Tanggapan Jonatan Christie ditunda ke Olimpiade Tokyo 2020: untuk kesehatan semua umat manusia

TRIBUNNEWS.COM – Pemain tunggal pria Indonesia Jonatan Christie (Jonatan Christie) merespons penundaan Olimpiade Tokyo 2020.

Olimpiade Tokyo 2020, yang semula dijadwalkan akan diadakan dari 24 Juli hingga 9 Agustus, akan secara resmi ditunda karena pandemi virus korona. Setelah pertemuan darurat dengan Komite Eksekutif Komite Olimpiade Internasional, Selasa (24/3/2020), Tokyo akan selesai dari 2020 hingga 2021. Penundaan ini diputuskan oleh Shinzo Abe sebagai Perdana Menteri Jepang dan tuan rumah Internasional Thomas Bach dari Komite Olimpiade memutuskan. –Membaca: “Peringkat Pembaruan BWF 2020” dirilis di Inggris: Bola Senior Tembus Praveen / Jasmine, Anthony Ginting penuh

Baca: Peringkat terbaru ganda putra BWF, Marcus / Kevin Kevin (Kevin Tetap Kokoh), Endo (Endo) / Watanabe slide fajar (Rian) / Ryan (Rian) – dikutip Tribunnews.com di halaman resmi BadmintonIndonesia.org, keterlambatan ini mendorong Jonatan Christie Bergabung dengannya.

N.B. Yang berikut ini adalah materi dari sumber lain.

theorem exec_decodeStep_headerTwins {w : StepWord} (hT : HeaderTwins s u)
    (h : exec (decodeStep w) s = .next t) : ∃ v, exec (decodeStep w) u = .next v ∧ HeaderTwins t v := by
  have hflags : HeaderTwins (clearFlags w s) (clearFlags w u) := by
    obtain ⟨f, a, c, rfl, hA⟩ := hT
    exact ⟨f, a, c, rfl, hA.flen, hA.acc, hA.ckr⟩
  rw [exec_decodeStep_eq]
  obtain ⟨hr, rfl⟩ | ⟨hr, hv, rfl⟩ | ⟨hr, hv, hi⟩ := exec_decodeStep_next_cases h
  · obtain ⟨f, a, c, rfl, -⟩ := hT
    exact ⟨_, if_pos hr, headerTwins_refl (applyReset s)⟩
  · exact ⟨_, by simp only [hr, hv]; rfl, hflags⟩
  · simp only [hr, hv]
    exact ingest_headerTwins hflags hi

theorem fetch_headerTwins (hT : HeaderTwins s u) :
    (fetch u).1 = (fetch s).1 ∧ HeaderTwins (fetch s).2 (fetch u).2 := by
  obtain ⟨f, a, c, rfl, hA⟩ := hT
  have hinputs : (s.withHeader f a c).inputs = s.inputs := rfl
  unfold fetch
  rw [hinputs]
  split <;> exact ⟨rfl, f, a, c, rfl, hA.flen, hA.acc, hA.ckr⟩

theorem step_headerTwins (s u t : State) (hT : HeaderTwins s u) (h : step s = .next t) :
    ∃ v, step u = .next v ∧ HeaderTwins t v := by
  obtain ⟨hword, hfetched⟩ := fetch_headerTwins hT
  unfold step
  rw [hword]
  exact exec_decodeStep_headerTwins hfetched h

/-- Settles O46: at position 0 any header registers make a twin, a run from twins ends in twins, and twins have the same
outputs. -/
theorem headerRegistersUnobservableAtReset : Obligations.HeaderRegistersUnobservableAtReset := by
  intro k s t f a c hpos h
  have hT : HeaderTwins s (s.withHeader f a c) := ⟨f, a, c, rfl, headerAgrees_of_pos_zero hpos⟩
  obtain ⟨_, hrun, _, _, _, rfl, -⟩ := run_related step_headerTwins k hT h
  exact ⟨_, hrun, rfl, rfl, rfl, rfl, rfl⟩

end Sys2Proof.Machine
end

section
/-! A word of either format is three control bits and a byte (`30_encoding.md` R70, R72). -/

namespace Sys2Proof

theorem exists_append_byte (w : StepWord) : ∃ (p : BitVec 3) (b : Byte), w = p ++ b :=
  ⟨w.extractLsb' 8 3, w.extractLsb' 0 8, (BitVec.extractLsb'_append_extractLsb' (w := 3) (len := 8)).symm⟩

/-- Three bits, one by one. -/
theorem ofBool_append_getLsbD (p : BitVec 3) :
    BitVec.ofBool (p.getLsbD 2) ++ BitVec.ofBool (p.getLsbD 1) ++ BitVec.ofBool (p.getLsbD 0) = p := by
  revert p; decide

/-- An ING word is the port word of the bits of its phase: the formats share the layout (log entry 6). -/
theorem append_eq_portWord (p : BitVec 3) (b : Byte) :
    p ++ b = portWord (p.getLsbD 2) (p.getLsbD 1) (p.getLsbD 0) b :=
  congrArg (· ++ b) (ofBool_append_getLsbD p).symm

/-- R70: a word is the concatenation of its own four fields. -/
theorem portWord_fields (w : StepWord) : portWord (stepR w) (stepC w) (stepV w) (wordByte w) = w := by
  obtain ⟨p, b, rfl⟩ := exists_append_byte w
  simp [append_eq_portWord]

/-- The mask of the three control bits clears the byte alone. -/
theorem append_and_controlMask (p : BitVec 3) (b : Byte) : (p ++ b) &&& 0x700#11 = p ++ 0#8 := by
  have hmask : 0x700#11 = BitVec.allOnes 3 ++ 0#8 := rfl
  rw [hmask, BitVec.and_append, BitVec.and_allOnes, BitVec.and_zero]

theorem and_controlMask (w : StepWord) :
    w &&& 0x700#11 = portWord (stepR w) (stepC w) (stepV w) 0#8 := by
  conv_lhs => rw [← portWord_fields w]
  exact append_and_controlMask _ _

/-- Control bits and a byte may be joined by `|||` (R71). -/
theorem append_or_setWidth (p : BitVec 3) (b : Byte) : (p ++ 0#8) ||| b.setWidth 11 = p ++ b := by
  have hb : b.setWidth 11 = 0#3 ++ b := BitVec.setWidth_eq_append (by omega)
  rw [hb, BitVec.or_append, BitVec.or_zero, BitVec.zero_or]

end Sys2Proof
end

section
/-! The STEP format (`30_encoding.md` R71): the control bits select the row, and the encoder inverts the decoder. -/

namespace Sys2Proof

variable {w : StepWord}

/-! One `↔` per row of the decoder. -/

theorem decodeStep_eq_rst_iff : decodeStep w = .rst ↔ stepR w = true := by
  unfold decodeStep; split <;> simp_all

theorem decodeStep_eq_idle_iff :
    decodeStep w = .idle ↔ stepR w = false ∧ stepC w = false ∧ stepV w = false := by
  unfold decodeStep; split <;> simp_all

theorem decodeStep_eq_byte_iff :
    decodeStep w = .byte (wordByte w) ↔ stepR w = false ∧ stepC w = false ∧ stepV w = true := by
  unfold decodeStep; split <;> simp_all

theorem decodeStep_eq_clr_iff :
    decodeStep w = .clr ↔ stepR w = false ∧ stepC w = true ∧ stepV w = false := by
  unfold decodeStep; split <;> simp_all

theorem decodeStep_eq_clrbyte_iff :
    decodeStep w = .clrbyte (wordByte w) ↔ stepR w = false ∧ stepC w = true ∧ stepV w = true := by
  unfold decodeStep; split <;> simp_all

/-! The rows' masks select by the same bits. -/

/-- A word lies in a row of mask 0x700 exactly when it has the row's control bits. -/
theorem and_controlMask_eq_iff {r c v : Bool} :
    w &&& 0x700#11 = portWord r c v 0#8 ↔ stepR w = r ∧ stepC w = c ∧ stepV w = v := by
  rw [and_controlMask]
  refine ⟨fun h => ⟨?_, ?_, ?_⟩, fun ⟨hr, hc, hv⟩ => by rw [hr, hc, hv]⟩
  · simpa using congrArg stepR h
  · simpa using congrArg stepC h
  · simpa using congrArg stepV h

/-- A word lies in the row of RST exactly when its reset bit is 1. -/
theorem and_resetMask_eq_iff : w &&& 0x400#11 = 0x400#11 ↔ stepR w = true := by
  have hmask : w &&& 0x400#11 = portWord (stepR w) (stepC w) (stepV w) 0#8 &&& 0x400#11 := by
    rw [← and_controlMask, BitVec.and_assoc]
    rfl
  rw [hmask]
  generalize stepR w = r, stepC w = c, stepV w = v
  revert r c v
  decide

/-! The canonical words as port words. -/

theorem encode_byte (b : Byte) : encode (.byte b) = portWord false false true b :=
  append_or_setWidth 1#3 b

theorem encode_clrbyte (b : Byte) : encode (.clrbyte b) = portWord false true true b :=
  append_or_setWidth 3#3 b

theorem decodeStep_encode {i : Instr} (h : i.isStep = true) : decodeStep (encode i) = i := by
  cases i with
  | rst | idle | clr => rfl
  | byte b => exact decodeStep_byteWord b
  | clrbyte b => simp [encode_clrbyte, decodeStep]
  | ingM1 | ingM2 | ingLenh | ingLenl | ingPay | ingCkh | ingCkl | ingIll => cases h

theorem isStep_decodeStep (w : StepWord) : (decodeStep w).isStep = true := by
  unfold decodeStep; split <;> rfl

/-- Encoding a decoded step word keeps the bits that its row reads and clears the others. -/
theorem encode_decodeStep (w : StepWord) :
    encode (decodeStep w) = if stepR w then 0x400#11 else if stepV w then w else w &&& 0x700#11 := by
  have hw := portWord_fields w
  have hm := and_controlMask w
  cases hr : stepR w with
  | true => rw [decodeStep_eq_rst_iff.mpr hr]; rfl
  | false =>
    cases hc : stepC w <;> cases hv : stepV w <;> rw [hr, hc, hv] at hw hm
    · rw [decodeStep_eq_idle_iff.mpr ⟨hr, hc, hv⟩]; exact hm.symm
    · rw [decodeStep_eq_byte_iff.mpr ⟨hr, hc, hv⟩, encode_byte]; exact hw
    · rw [decodeStep_eq_clr_iff.mpr ⟨hr, hc, hv⟩]; exact hm.symm
    · rw [decodeStep_eq_clrbyte_iff.mpr ⟨hr, hc, hv⟩, encode_clrbyte]; exact hw

end Sys2Proof
end

section
/-! The ING format (`30_encoding.md` R72): a word is a phase and a byte, and the phase selects the operation. -/

namespace Sys2Proof.Machine

/-- The operation that R72's table gives for a phase. -/
def Phase.operation : Phase → Byte → Instr
  | .awaitMarker1 => .ingM1
  | .awaitMarker2 => .ingM2
  | .readLengthHigh => .ingLenh
  | .readLengthLow => .ingLenl
  | .readPayload => .ingPay
  | .readChecksumHigh => .ingCkh
  | .readChecksumLow => .ingCkl
  | .unreachable => .ingIll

Juara tunggal putra berusia 22 tahun itu menghargai kebijakan yang diadopsi panitia. Dia adalah penyelenggara Olimpiade Tokyo 2020, yang ditunda hingga 2021.

Menurut satu-satunya anak yang sering dipanggil Jojo, politik telah memperhitungkan kesehatan dan kebaikan semua umat manusia. Sebarkan lebih luas.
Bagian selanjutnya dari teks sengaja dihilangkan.